Locate each line in the records containing "reasons". Copy it.

(THE INPUT)

-- ==== Sys2Proof/Machine/Links.lean ====
section
/-! DEFINITION. What the flight engine asks of other units: airtime domains, evidence, release sessions, gallery messages,
tenants (R87, R92, R143, R171, R336, R356, R357, R457, R465). -/

namespace Sys2Proof.Machine

open Sys2Proof

/-! ### Airtime -/

/-- Airtime domains of a resource mask: LF pairs that hold an enabled coil and D39 (R143), the UWB front-end with its
enabled chains that are not marked (R171), UHF (R236), NFC (R255). -/
def State.airDomains (s : State) (mask : Nat) : Nat :=
  let pairs := orAll ((List.range 4).map fun p => if bits s.lf.coilEn (2 * p + 1) (2 * p) ≠ 0 then 2 ^ (35 + p) else 0)
  let chains := orAll ((List.range 4).map fun c =>
    if s.uwb.divCfg.testBit (4 + c) && !s.marked (unitChain c) then 2 ^ (24 + c) else 0)
  (if bit mask 0 = 1 then pairs ||| 2 ^ 39 else 0)
  ||| (if bit mask 1 = 1 then chains ||| (2 ^ 28 + 2 ^ 29 + 2 ^ 31 + 2 ^ 32) else 0)
  ||| (if bit mask 2 = 1 then 2 ^ 33 else 0)
  ||| (if bit mask 3 = 1 then 2 ^ 34 else 0)

/-- D47 while a release session is open (R330), D48 in a cascade role and while listening to take one (R442), D33 while a sniff goes on after
a wake (R252). -/
def State.v32Extra (s : State) : Nat :=
  (if s.rel.session.isSome then 2 ^ 47 else 0)
  ||| (if s.gal.role != .standalone || s.gal.listen.isSome then 2 ^ 48 else 0)
  ||| (if s.uhf.sniff.isSome then 2 ^ 33 else 0)

/-- The front-ends of a claim are ready: the UWB synthesiser has completed its calibration (R171), no sniff runs. -/
def State.airReady (s : State) (mask : Nat) : Bool :=
  (bit mask 1 == 0 || s.uwb.cal.isNone) && (bit mask 2 == 0 || s.uhf.sniff.isNone)

/-! ### Evidence -/

/-- Every evidence record of the landing is published (R92, R304). -/
def State.evidenceClear (s : State) (l : Nat) : Bool := s.evdClear l

/-- A BANISTER closes the landing's open capture (R304). -/
def State.closeCapture (s : State) (l : Nat) : State := s.evdBanister l

/-- The end of a field step: its record (R300), and the token note (R325). -/
def State.fieldEvidence (s : State) (l : Nat) (j : FieldJob) : State := (s.evdField l j).tokenNote l j

/-! ### Release sessions -/

/-- The START sampler reports a start request (R329). -/
def State.startRequest (s : State) : Bool := s.domUp 47 && s.start.filtA && s.start.filtB && !s.start.fault

/-- Outcome of RELHOLD for a session that ended (R91). -/
def relOutcome (q : Session) (reason : Nat) : Code :=
  if reason = 4 then .tampered else if q.acked ≠ 0 then .ok else .fieldTimeout

/-- The 24 result bytes of RELHOLD (R91). -/
def relResult (q : Session) (reason : Nat) : List Byte :=
  natLE 1 (relOutcome q reason).num ++ natLE 1 reason ++ natLE 2 q.sent ++ natLE 2 q.acked ++ natLE 2 0
  ++ natLE 8 q.first ++ natLE 8 q.last

/-- The CANA status frame at the open (reason none) or the end of a session (R339). -/
def State.canaStatus (s : State) (q : Session) (reason : Option Nat) : State :=
  if s.rel.cfg1.toNat.testBit 31 then
    let out := natLE 1 0xC1 ++ natLE 1 (if reason.isNone then 1 else 2) ++ natLE 1 (reason.getD 0xFF) ++ natLE 1 q.zone
      ++ natLE 2 q.tenant ++ natLE 2 (sat 65535 q.acked)
    { s with rel := { s.rel with canaOut := some { ident := bits s.rel.cfg1.toNat 10 0, data := out } } }
  else s

/-- The body of the evidence record of a session's end (R300). -/
def relEndBody (q : Session) (reason : Nat) : List Byte :=
  natLE 1 0x3C ++ natLE 1 1 ++ natLE 1 (relOutcome q reason).num ++ natLE 1 0 ++ relResult q reason

/-- A reason for the end of the session of a landing (of any for none) comes after its end, in the same PERI cycle: when it stands before
the reason recorded in the order of R336, the record, the status frame and the bytes that RELHOLD wrote show it instead (log 171). The
numbers of the reasons rise against that order. -/
def State.relAmend (s : State) (l : Option Nat) (reason : Nat) : State :=
  match s.rel.ended with
  | some e =>
    if e.cycle = s.now / periT ∧ l.all (· == e.land) = true ∧ e.reason < reason then
      let old := relEndBody e.session e.reason
      let s : State := { s with rel := { s.rel with ended := some { e with reason := reason } } }
      let s := if e.session.openAt.isSome then s.canaStatus e.session (some reason) else s
      let recs := s.evd.recs.map fun p => if p.2.drop 64 == old then (p.1, p.2.take 64 ++ relEndBody e.session reason) else p
      let s : State := { s with evd := { s.evd with recs := recs } }
      if s.hallRead e.land 1 e.session.resOff 24 == relResult e.session e.reason then
        s.hallWrite e.land 1 e.session.resOff (relResult e.session reason)
      else s
    else s
  | none => s

/-- The release session of a landing ends (R336): no new attempt begins, a pending frame is withdrawn, the pattern stops
after its half-period, the end is recorded and reported. A frame in attempt finishes its attempt for no session; in bus-off none is.
With no session open, the reason may still come before the one just recorded. -/
def State.relEnd (s : State) (l reason : Nat) : State :=
  match s.rel.session with
  | some q =>
    if q.land = l then
      let r := s.rel
      let s := { s with rel := { r with session := none, queued := none, curGone := true, orphan := r.cur.isSome && !r.canb.busOff
                                        cur := if r.canb.busOff then none else r.cur, stopping := r.pattern
                                        ended := some { cycle := s.now / periT, land := l, reason := reason, session := q } } }
      let s := s.modLand l fun x => { x with relSession := false }
      if q.openAt.isSome then
        let s := s.canaStatus q (some reason)
        if s.evd.src 3 then
          s.evdRecord 4 (some l) (relEndBody q reason)
        else s
      else s
    else s
  | none => s.relAmend (some l) reason

/-- The session of a landing (of any for none) has ended in this PERI cycle with one of these reasons: what comes before them in the
order of R336 acts no more in this cycle (log 171). -/
def State.relJustEnded (s : State) (l : Option Nat) (reasons : List Nat) : Bool :=
  match s.rel.ended with
  | some e => e.cycle == s.now / periT && l.all (· == e.land) && reasons.contains e.reason
  | none => false

/-! ### Tenants -/

/-- Engine mask and usage of a tenant key by index (R312, R313). -/
def tenantKeyAttr (i : Nat) : Nat × Nat :=
  match i with
  | 0 => (0x00F, 0x08)
  | 1 => (0x0AF, 0x04)
  | 2 => (0x00F, 0x08)
  | _ => (0x02F, 0x0F)

/-- The tenant is inside its validity window (R314). -/
def State.inWindow (s : State) (r : Tenant) : Bool :=
  match s.vehicle with
  | some now => decide (r.vfrom ≤ now) && (r.vuntil == 0xFFFFFFFF || decide (now < r.vuntil))
  | none => r.vfrom == 0 && r.vuntil == 0xFFFFFFFF

/-- The item suspends, resumes or revokes tenant t. -/
def ItemRec.changesTenant (r : ItemRec) (t : Nat) : Bool := (r.code == 0x21 || r.code == 0x22) && r.p16 12 == t

/-- A suspension, resumption or revocation of tenant t has started and is not durable: what comes later for that tenant waits
(R87). -/
def State.tenantChanging (s : State) (t : Nat) : Bool := s.host.items.any fun q => q.phase == .running && q.changesTenant t

/-- The item has arrived at its tenant: it is accepted, and nothing but its turn there keeps it from starting (R87, R512; log 161). -/
def State.arrived (s : State) (r : ItemRec) : Bool :=
  r.phase == .waiting && !s.bist.running
  && !(s.host.items.takeWhile fun q => q.key != r.key).any fun q => q.phase == .waiting && q.code == 0x54 && q.key.sq == r.key.sq

/-- Changes of tenant t that have arrived and not started, in order of acceptance. -/
def State.changesWaiting (s : State) (t : Nat) : List ItemKey :=
  (s.host.items.filter fun r => r.changesTenant t && s.arrived r).map (·.key)

/-- The item is accepted and not decided. -/
def State.undecided (s : State) (k : ItemKey) : Bool := s.host.items.any fun r => r.key == k && !r.phase.isEnded

/-- It is the turn of landing l at tenant t: no change of it is on its way, and nothing that arrived before is left (R87). -/
def State.tenantTurn (s : State) (l t : Nat) : Bool :=
  !s.tenantChanging t &&
  (match s.ten.turns.find? (fun e => e.tenant == t) with
   | some e => e.land == l && !e.ahead.any s.undecided
   | none => (s.changesWaiting t).isEmpty)

/-- It is the turn of an item that changes its tenant: no other change is on its way, and nothing that arrived before is left (R87). -/
def State.changeTurn (s : State) (r : ItemRec) : Bool :=
  let t := r.p16 12
  !s.tenantChanging t
  && (s.ten.turns.all fun e => e.tenant != t || e.ahead.contains r.key)
  && (match s.changesWaiting t with | k :: _ => k == r.key || !s.arrived r | [] => true)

(End THE INPUT)

■ **SOLUTION FOR THIS EXERCISE**:
numbers of the reasons rise against that order. -/
/-- The session of a landing (of any for none) has ended in this PERI cycle with one of these reasons: what comes before them in the
def State.relJustEnded (s : State) (l : Option Nat) (reasons : List Nat) : Bool :=
  | some e => e.cycle == s.now / periT && l.all (· == e.land) && reasons.contains e.reason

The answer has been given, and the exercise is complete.